# [Task instructions]
Take each line of the material that includes "needed" and copy it.
* * *
/-- The bytes of a run of addresses. -/
theorem mem_addrRun {a p : Dword} {n : Nat} : p ∈ addrRun a n ↔ ∃ k < n, p = a + BitVec.ofNat 32 k := by
  induction n generalizing a with
  | zero => simp [addrRun]
  | succ n ih =>
    simp only [addrRun, List.mem_cons, ih]
    constructor
    · rintro (rfl | ⟨k, hk, rfl⟩)
      · exact ⟨0, by omega, by simp⟩
      · refine ⟨k + 1, by omega, BitVec.eq_of_toNat_eq ?_⟩
        simp only [BitVec.toNat_add, BitVec.toNat_ofNat, toNat_one32]
        omega
    · rintro ⟨k, hk, rfl⟩
      rcases k with _ | k
      · simp
      · refine .inr ⟨k, by omega, BitVec.eq_of_toNat_eq ?_⟩
        simp only [BitVec.toNat_add, BitVec.toNat_ofNat, toNat_one32]
        omega

@[simp] theorem length_addrRun (a : Dword) (n : Nat) : (addrRun a n).length = n := by
  induction n generalizing a with
  | zero => rfl
  | succ n ih => simp [addrRun, ih]

/-- The bytes of a run of addresses differ. -/
theorem nodup_addrRun (a : Dword) {n : Nat} (h : n ≤ 2 ^ 32) : (addrRun a n).Nodup := by
  induction n generalizing a with
  | zero => simp [addrRun]
  | succ n ih =>
    refine List.nodup_cons.2 ⟨fun hm => ?_, ih _ (by omega)⟩
    obtain ⟨k, hk, e⟩ := mem_addrRun.1 hm
    have e' := congrArg BitVec.toNat e
    have := a.isLt
    simp only [BitVec.toNat_add, BitVec.toNat_ofNat, toNat_one32] at e'
    omega

theorem toNat_append8 {n : Nat} (x : BitVec n) (y : Byte) : (x ++ y).toNat = 256 * x.toNat + y.toNat := by
  have := y.isLt
  rw [BitVec.toNat_append, ← Nat.shiftLeft_add_eq_or_of_lt this, Nat.shiftLeft_eq]
  omega

/-- The four bytes of a doubleword. -/
theorem bytes_of_append (b3 b2 b1 b0 : Byte) :
    (b3 ++ b2 ++ b1 ++ b0).extractLsb' 0 8 = b0 ∧ (b3 ++ b2 ++ b1 ++ b0).extractLsb' 8 8 = b1 ∧
    (b3 ++ b2 ++ b1 ++ b0).extractLsb' 16 8 = b2 ∧ (b3 ++ b2 ++ b1 ++ b0).extractLsb' 24 8 = b3 := by
  have := b0.isLt
  have := b1.isLt
  have := b2.isLt
  have := b3.isLt
  refine ⟨?_, ?_, ?_, ?_⟩ <;> apply BitVec.eq_of_toNat_eq <;>
    simp only [BitVec.extractLsb'_toNat, toNat_append8, Nat.shiftRight_eq_div_pow] <;> omega

theorem ofNat8_div (x : Dword) (i : Nat) : BitVec.ofNat 8 (x.toNat / 2 ^ i) = x.extractLsb' i 8 := by
  apply BitVec.eq_of_toNat_eq
  simp [Nat.shiftRight_eq_div_pow]

/-- Four bytes as a doubleword. -/
theorem Memory.readAt_four (m : Memory) (p q r t : Dword) :
    BitVec.ofNat 32 (m.readAt [p, q, r, t]) = m.read t.toNat ++ m.read r.toNat ++ m.read q.toNat ++ m.read p.toNat := by
  apply BitVec.eq_of_toNat_eq
  simp only [toNat_append8, BitVec.toNat_ofNat, readAt]
  omega

/-- Setting bits 5 and 6 of a doubleword in memory changes only those bits of its low byte. -/
theorem Memory.read_writeAt_or {m : Memory} (hm : m.wf = true) (p q r t : Dword) (hd : [p, q, r, t].Nodup)
    (k : Dword) (hk : k &&& 0xFFFFFF9F = 0) (a : Dword) :
    ((m.writeAt [p, q, r, t] (BitVec.ofNat 32 (m.readAt [p, q, r, t]) ||| k).toNat).read a.toNat) &&& 0x9F
      = m.read a.toNat &&& 0x9F := by
  by_cases h : a ∈ [p, q, r, t]
  swap
  · rw [read_writeAt_other _ _ h]
  have hw := fun v => wf_write v hm t.isLt
  have hw2 := fun v v' => wf_write v' (hw v) r.isLt
  have hw3 := fun v v' v'' => wf_write v'' (hw2 v v') q.isLt
  simp only [List.nodup_cons, List.mem_cons, List.not_mem_nil, not_or] at hd
  obtain ⟨⟨pq, pr, pt, -⟩, ⟨qr, qt, -⟩, ⟨rt, -⟩, -⟩ := hd
  have ne : ∀ {x y : Dword}, x ≠ y → y.toNat ≠ x.toNat := fun h e => h (BitVec.eq_of_toNat_eq e.symm)
  have or_ (x : Dword) (i : Nat) : (x ||| k).extractLsb' i 8 = x.extractLsb' i 8 ||| k.extractLsb' i 8 := by
    ext; simp
  have and_ (i : Nat) : k.extractLsb' i 8 &&& (0xFFFFFF9F : Dword).extractLsb' i 8 = 0 := by
    have h : k.extractLsb' i 8 &&& (0xFFFFFF9F : Dword).extractLsb' i 8 = (k &&& 0xFFFFFF9F).extractLsb' i 8 := by
      ext; simp
    rw [h, hk]
    ext; simp
  have z0 : k.extractLsb' 0 8 &&& 0x9F = 0 := and_ 0
  have z1 : k.extractLsb' 8 8 = 0 := BitVec.and_allOnes.symm.trans (and_ 8)
  have z2 : k.extractLsb' 16 8 = 0 := BitVec.and_allOnes.symm.trans (and_ 16)
  have z3 : k.extractLsb' 24 8 = 0 := BitVec.and_allOnes.symm.trans (and_ 24)
  obtain ⟨e0, e1, e2, e3⟩ := bytes_of_append (m.read t.toNat) (m.read r.toNat) (m.read q.toNat) (m.read p.toNat)
  have d0 (x : Dword) : BitVec.ofNat 8 x.toNat = x.extractLsb' 0 8 := by simpa using ofNat8_div x 0
  have d1 (x : Dword) := ofNat8_div x 8
  have d2 (x : Dword) := ofNat8_div x 16
  have d3 (x : Dword) := ofNat8_div x 24
  norm_num only at d1 d2 d3
  revert a
  simp only [List.forall_mem_cons, writeAt, Nat.div_div_eq_div_mul, readAt_four]
  norm_num only
  rw [d0, d1, d2, d3, read_write_same _ _ _ (hw3 ..), read_write_other _ _ (ne pq).symm.symm,
    read_write_same _ _ _ (hw2 ..), read_write_other _ _ (ne pr), read_write_other _ _ (ne qr),
    read_write_same _ _ _ (hw _), read_write_other _ _ (ne pt), read_write_other _ _ (ne qt),
    read_write_other _ _ (ne rt), read_write_same _ _ _ hm]
  have dist (x y z : Byte) : (x ||| y) &&& z = (x &&& z) ||| (y &&& z) := by
    ext; simp [Bool.and_or_distrib_right]
  simp only [or_, e0, e1, e2, e3, z1, z2, z3, dist, z0]
  exact ⟨BitVec.or_zero, BitVec.or_zero, BitVec.or_zero, BitVec.or_zero, fun _ h => nomatch h⟩

/-- Setting A and D bits of a page table entry only touches the state. -/
theorem Walks.updateEntry (needed : Bool) (at_ : Dword) {k : Dword} (hk : k &&& 0xFFFFFF9F = 0) :
    Walks (updateEntry needed (addrRun at_ 4) k) := by
  cases needed
  · exact (Touches.pure ()).walks
  intro s hp
  obtain ⟨u, e, h⟩ := lockedModify_bused (addrRun at_ 4) (fun v => (BitVec.ofNat 32 v ||| k).toNat) s
  refine ⟨fun a t h' => ?_, fun x t h' => by
    rw [show Machine.updateEntry true (addrRun at_ 4) k = lockedModify _ _ from rfl, e] at h'; cases h'⟩
  have : u = t := by
    rw [show Machine.updateEntry true (addrRun at_ 4) k = lockedModify _ _ from rfl, e] at h'; cases h'; rfl
  subst this
  have hc : s.closed = true →
      u = s.putBytes (addrRun at_ 4) (BitVec.ofNat 32 (s.mem.readAt (addrRun at_ 4)) ||| k).toNat := fun c => by
    rw [lockedModify_closed c] at e
    cases e
    rfl
  refine ⟨by rw [h.rest], h.wf, fun m => by rw [h.rest]; exact m, fun c => ?_, fun c a => ?_,
    fun _ m => by simp [hp] at m⟩
  · rw [hc c, State.putBytes_masters, State.putBytes_ioLog]
    exact ⟨s.closed_masters c, rfl⟩
  · rw [hp, hc c, State.putBytes_mem]
    exact Memory.read_writeAt_or (s.closed_wf c) _ _ _ _ (nodup_addrRun at_ (n := 4) (by decide)) k hk a

/-- A page walk only touches the state. -/
theorem Walks.pageWalk (lin : Dword) (write user : Bool) : Walks (pageWalk lin write user) := by
  refine Touches.get.walks.bind fun s => ((Touches.memRead _).bind fun _ => .pure _).walks.bind fun pde =>
    (Touches.require _ _).walks.bind fun _ => ((Touches.memRead _).bind fun _ => .pure _).walks.bind fun pte =>
    (Touches.require _ _).walks.bind fun _ => (Touches.require _ _).walks.bind fun _ =>
    (Walks.updateEntry _ _ rfl).bind fun _ => (Walks.updateEntry _ _ (by cases write <;> rfl)).bind fun _ =>
    (Walks.tlbInsert _).bind fun _ => (Touches.pure _).walks

/-- Address translation only touches the state. -/
theorem Touches.translate (lin : Dword) (write sys : Bool) : Touches (translate lin write sys) := by
  intro s
  unfold Machine.translate
  rw [M.get_bind_apply]
  by_cases hp : s.cr0.pg = true
  · rw [if_neg (by simp [hp])]
    revert hp
    refine fun hp => (?_ : Walks _) s hp
    rcases tlbMatches s.tlb (pageOf lin) with _ | ⟨e, _ | ⟨e', es⟩⟩
    · exact Walks.pageWalk _ _ _
    · dsimp only
      split
      · exact ((Touches.require _ _).bind fun _ => .pure _).walks
      · exact Walks.pageWalk _ _ _
    · exact (Touches.stop _).walks
  · rw [if_pos (by simp [hp])]
    exact Touches.pure _ s

/-- Locating the bytes of a linear range only touches the state. -/
theorem Touches.linLocate (lin : Dword) (n : Nat) (write sys : Bool) : Touches (linLocate lin n write sys) := by
  refine Touches.get.bind fun s => ?_
  dsimp only
  split
  · exact (Touches.translate _ _ _).bind fun _ => .pure _
  · exact (Touches.translate _ _ _).bind fun _ => (Touches.translate _ _ _).bind fun _ => .pure _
* * *
# [Result]
theorem Walks.updateEntry (needed : Bool) (at_ : Dword) {k : Dword} (hk : k &&& 0xFFFFFF9F = 0) :
    Walks (updateEntry needed (addrRun at_ 4) k) := by
  cases needed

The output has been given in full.